__EXERCISE BRIEF__: Repeat exactly the lines below that lie between the line with "0x61)) := by decide" and the line with "theorem wit_ThetaXorsColumnParities : (4", counting both of those lines as part of the answer.

SOURCE MATERIAL: Begin

-- ==== Sys2Proof/Laws/PerInstr.lean ====
section
/-! SUPPORT. The statements made per instruction, one lemma per constructor of Instr. -/

namespace Sys2Proof.Laws.FieldsLegal

/-- A command's fields are well formed, and its word, cut into fields, gives them back: no field of a command overlaps
another (30_encoding R40, R43). -/
def Statement (i : Instr) : Prop := i.wellFormed = true ∧ Fields.ofWord i.fields.word = i.fields

theorem ofWord_word (f : Fields) : Fields.ofWord f.word = f := by
  obtain ⟨op, rsv, h, d⟩ := f
  simp only [Fields.ofWord, Fields.word, Fields.mk.injEq]
  refine ⟨?_, ?_, ?_, ?_⟩ <;> ext i hi <;> simp only [BitVec.getElem_extractLsb', BitVec.getLsbD_append] <;> grind

theorem new : Statement .new := ⟨rfl, ofWord_word _⟩

theorem absorb (h b : Byte) : Statement (.absorb h b) :=
  ⟨by simp [Instr.wellFormed, Instr.fields, Fields.wellFormed, Fields.opKnown, Fields.rsvOk, Fields.hOk, Fields.dOk],
    ofWord_word _⟩

theorem digest (h : Byte) : Statement (.digest h) :=
  ⟨by simp [Instr.wellFormed, Instr.fields, Fields.wellFormed, Fields.opKnown, Fields.rsvOk, Fields.hOk, Fields.dOk],
    ofWord_word _⟩

theorem copy (h : Byte) : Statement (.copy h) :=
  ⟨by simp [Instr.wellFormed, Instr.fields, Fields.wellFormed, Fields.opKnown, Fields.rsvOk, Fields.hOk, Fields.dOk],
    ofWord_word _⟩

theorem drop (h : Byte) : Statement (.drop h) :=
  ⟨by simp [Instr.wellFormed, Instr.fields, Fields.wellFormed, Fields.opKnown, Fields.rsvOk, Fields.hOk, Fields.dOk],
    ofWord_word _⟩

end Sys2Proof.Laws.FieldsLegal
end

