/-! ### The commands (95_test_vectors §6) -/

/-- V-N4: the least free context is taken. -/
theorem test_new_takes_least : nextHas (exec .new (block [Context.free, zeroContext 0] []))
    (fun t => words t == [0x00000000] && t.ctx == [zeroContext 0, zeroContext 0]) = true := by decide
/-- V-N3. -/
theorem test_new_exhausts : nextHas (exec .new (block [zeroContext 0, zeroContext 0] []))
    (fun t => words t == [0x00000003] && t.fatal) = true := by decide
/-- V-AB1. -/
theorem test_absorb_first_byte : nextHas (exec (.absorb 0 0x61) (block [zeroContext 0, Context.free] []))
    (fun t => words t == [0x00000000] && t.ctx == [{ live := true, lanes := zeroLanes.set 0 0x61, cur := 1 }, Context.free])
    = true := by decide
/-- V-AB5: h = 255 with one context. -/
theorem test_absorb_bad_handle : nextHas (exec (.absorb 255 0) (block [zeroContext 0] []))
    (fun t => words t == [0x00000002] && t.ctx == [zeroContext 0]) = true := by decide
/-- V-X3: DIGEST of a dropped handle. -/
theorem test_digest_bad_handle : nextHas (exec (.digest 1) (block [zeroContext 0, Context.free] []))
    (fun t => words t == [0x00000002]) = true := by decide
/-- V-C1. -/
theorem test_copy : nextHas (exec (.copy 0) (block [abContext, Context.free] []))
    (fun t => words t == [0x00000100] && t.ctx == [abContext, abContext]) = true := by decide
/-- V-C4: BAD_HANDLE, not EXHAUSTED, and FATAL stays 0. -/
theorem test_copy_checks_handle_first : nextHas (exec (.copy 1) (block [abContext] []))
    (fun t => words t == [0x00000002] && !t.fatal) = true := by decide
/-- V-X1. -/
theorem test_drop : nextHas (exec (.drop 1) (block [zeroContext 0, abContext] []))
    (fun t => words t == [0x00000000] && t.ctx == [zeroContext 0, Context.free]) = true := by decide
/-- V-E5: DROP does not recover from FATAL. -/
theorem test_drop_halted : nextHas (exec (.drop 0) (deadBlock [abContext] []))
    (fun t => words t == [0x00000004] && t.ctx == [abContext] && t.fatal) = true := by decide

/-! ### Steps -/

/-- V-D6: ILLEGAL comes before BAD_HANDLE. -/
theorem test_step_illegal : nextHas (step (block [Context.free] [.command 0x30000001]))
    (fun t => words t == [0x00000001] && t.ctx == [Context.free] && t.inbox == []) = true := by decide
/-- V-E4: HALTED comes before ILLEGAL. -/
theorem test_step_halted : nextHas (step (deadBlock [abContext] [.command 0xF0000000]))
    (fun t => words t == [0x00000004] && t.ctx == [abContext]) = true := by decide
/-- V-E6. -/
theorem test_step_reset : nextHas (step (deadBlock [abContext, abContext] [.reset]))
    (fun t => words t == [] && t.ctx == [Context.free, Context.free] && !t.fatal) = true := by decide
/-- V-N1 as the first command after reset, for whatever NUM_CTX the block has. -/
theorem test_first_command : nextHas (step (State.reset.withFetchWord 32 0x10000000))
    (fun t => words t == [0x00000000] && t.ctx[0]? == some (zeroContext 0)) = true := by decide

/-! ### The host's side -/

theorem test_hex : (hexDigest ((zeroPayload.set 0 0xA7).set 31 0x0F)).take 4 = "a700".toList ∧
    (hexDigest ((zeroPayload.set 0 0xA7).set 31 0x0F)).drop 60 = "000f".toList := by decide
theorem test_checkBytes : checkBytes [0, 255] = some [0, 255] ∧ checkBytes [0, 256] = none := by decide
theorem test_hash_issues : nextHas (hash [0x61] (block [Context.free] []))
    (fun t => t.inbox == [.command 0x20000061, .command 0x30000000, .command 0x50000000]) = true := by decide
theorem test_asm_absorb : Asm.line "absorb 1, 'd' ; two operands".toList = some (.command (.absorb 1 0x64)) ∧
    Asm.line "ABSORB 0, 0x61".toList = some (.command (.absorb 0 0x61)) := by decide
theorem test_asm_word : (Asm.line ".word 0x10000100".toList).bind Asm.actions = some [.command 0x10000100] := by decide
theorem test_asm_bytes : Asm.line "ABSORB.BYTES 0, \"ab\"".toList = some (.absorbBytes 0 [0x61, 0x62]) ∧
    Asm.line "HASH 'a', 255".toList = some (.hash [0x61, 0xFF]) ∧ Asm.line "ABSORB 0".toList = none := by decide

/-! ### Witnesses: states and operands that meet the hypotheses of each statement -/

theorem wit_StepRunsTheDecodedCommand :
    (block [abContext] [.command 0x2000FFFF, .reset]).inbox = .command 0x2000FFFF :: [.reset] ∧
    decode 0x2000FFFF = .ok (.absorb 255 255) := by decide

theorem wit_EncodeOfDecodeIsTheWord : decode 0x5000FF00 = .ok (.drop 255) := by decide

theorem wit_DecoderAgreesWithOpcodeMap : decode 0x2000FFFF = .ok (.absorb 255 255) ∧
    rowMatches 0x2000FFFF { mnemonic := "ABSORB", value := 0x20000000, mask := 0xFFFF0000 } = true := by decide

theorem wit_IllegalWordsAreRejected :
    (block [abContext] [.command 0x60000000]).inbox = .command 0x60000000 :: [] ∧
    decode 0x60000000 = .error .reservedOp ∧ (block [abContext] [.command 0x60000000]).fatal = false ∧
    decode 0x0FFFFFFF = .error .reservedOp ∧ decode 0x20010000 = .error .rsvNotZero ∧
    decode 0x10000100 = .error .hNotZero ∧ decode 0x50000001 = .error .dNotZero := by decide

theorem wit_RotationMovesBitsUp : (63 : Nat) < 64 ∧ (rotl64 0x1 63).getLsbD 63 = true ∧ (rotl64 0x1 64).getLsbD 0 = true := by
  decide

/-- Coordinates at their bounds; a state with lanes set whose column parities are all 0. -/
theorem wit_ThetaXorsColumnParities : (4 : Nat) < 5 ∧
    ∀ x < 5, laneAt ((zeroLanes.set 0 1).set 5 1) x 0 ^^^ laneAt ((zeroLanes.set 0 1).set 5 1) x 1 ^^^
      laneAt ((zeroLanes.set 0 1).set 5 1) x 2 ^^^ laneAt ((zeroLanes.set 0 1).set 5 1) x 3 ^^^
      laneAt ((zeroLanes.set 0 1).set 5 1) x 4 = 0 := by decide

theorem wit_RhoRotatesEachLane : (4 : Nat) < 5 ∧ laneAt zeroLanes 4 4 = 0 ∧
    laneAt (zeroLanes.set 24 (BitVec.allOnes 64)) 4 4 = BitVec.allOnes 64 := by decide

theorem wit_PiPermutesLanePositions : (4 : Nat) < 5 ∧ (0 : Nat) < 5 := by decide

SOURCE MATERIAL: End

__TASK SOLUTION__:
    Asm.line "ABSORB 0, 0x61".toList = some (.command (.absorb 0 0x61)) := by decide
theorem test_asm_word : (Asm.line ".word 0x10000100".toList).bind Asm.actions = some [.command 0x10000100] := by decide
theorem test_asm_bytes : Asm.line "ABSORB.BYTES 0, \"ab\"".toList = some (.absorbBytes 0 [0x61, 0x62]) ∧
    Asm.line "HASH 'a', 255".toList = some (.hash [0x61, 0xFF]) ∧ Asm.line "ABSORB 0".toList = none := by decide

/-! ### Witnesses: states and operands that meet the hypotheses of each statement -/

theorem wit_StepRunsTheDecodedCommand :
    (block [abContext] [.command 0x2000FFFF, .reset]).inbox = .command 0x2000FFFF :: [.reset] ∧
    decode 0x2000FFFF = .ok (.absorb 255 255) := by decide

theorem wit_EncodeOfDecodeIsTheWord : decode 0x5000FF00 = .ok (.drop 255) := by decide

theorem wit_DecoderAgreesWithOpcodeMap : decode 0x2000FFFF = .ok (.absorb 255 255) ∧
    rowMatches 0x2000FFFF { mnemonic := "ABSORB", value := 0x20000000, mask := 0xFFFF0000 } = true := by decide

theorem wit_IllegalWordsAreRejected :
    (block [abContext] [.command 0x60000000]).inbox = .command 0x60000000 :: [] ∧
    decode 0x60000000 = .error .reservedOp ∧ (block [abContext] [.command 0x60000000]).fatal = false ∧
    decode 0x0FFFFFFF = .error .reservedOp ∧ decode 0x20010000 = .error .rsvNotZero ∧
    decode 0x10000100 = .error .hNotZero ∧ decode 0x50000001 = .error .dNotZero := by decide

theorem wit_RotationMovesBitsUp : (63 : Nat) < 64 ∧ (rotl64 0x1 63).getLsbD 63 = true ∧ (rotl64 0x1 64).getLsbD 0 = true := by
  decide

/-- Coordinates at their bounds; a state with lanes set whose column parities are all 0. -/
theorem wit_ThetaXorsColumnParities : (4 : Nat) < 5 ∧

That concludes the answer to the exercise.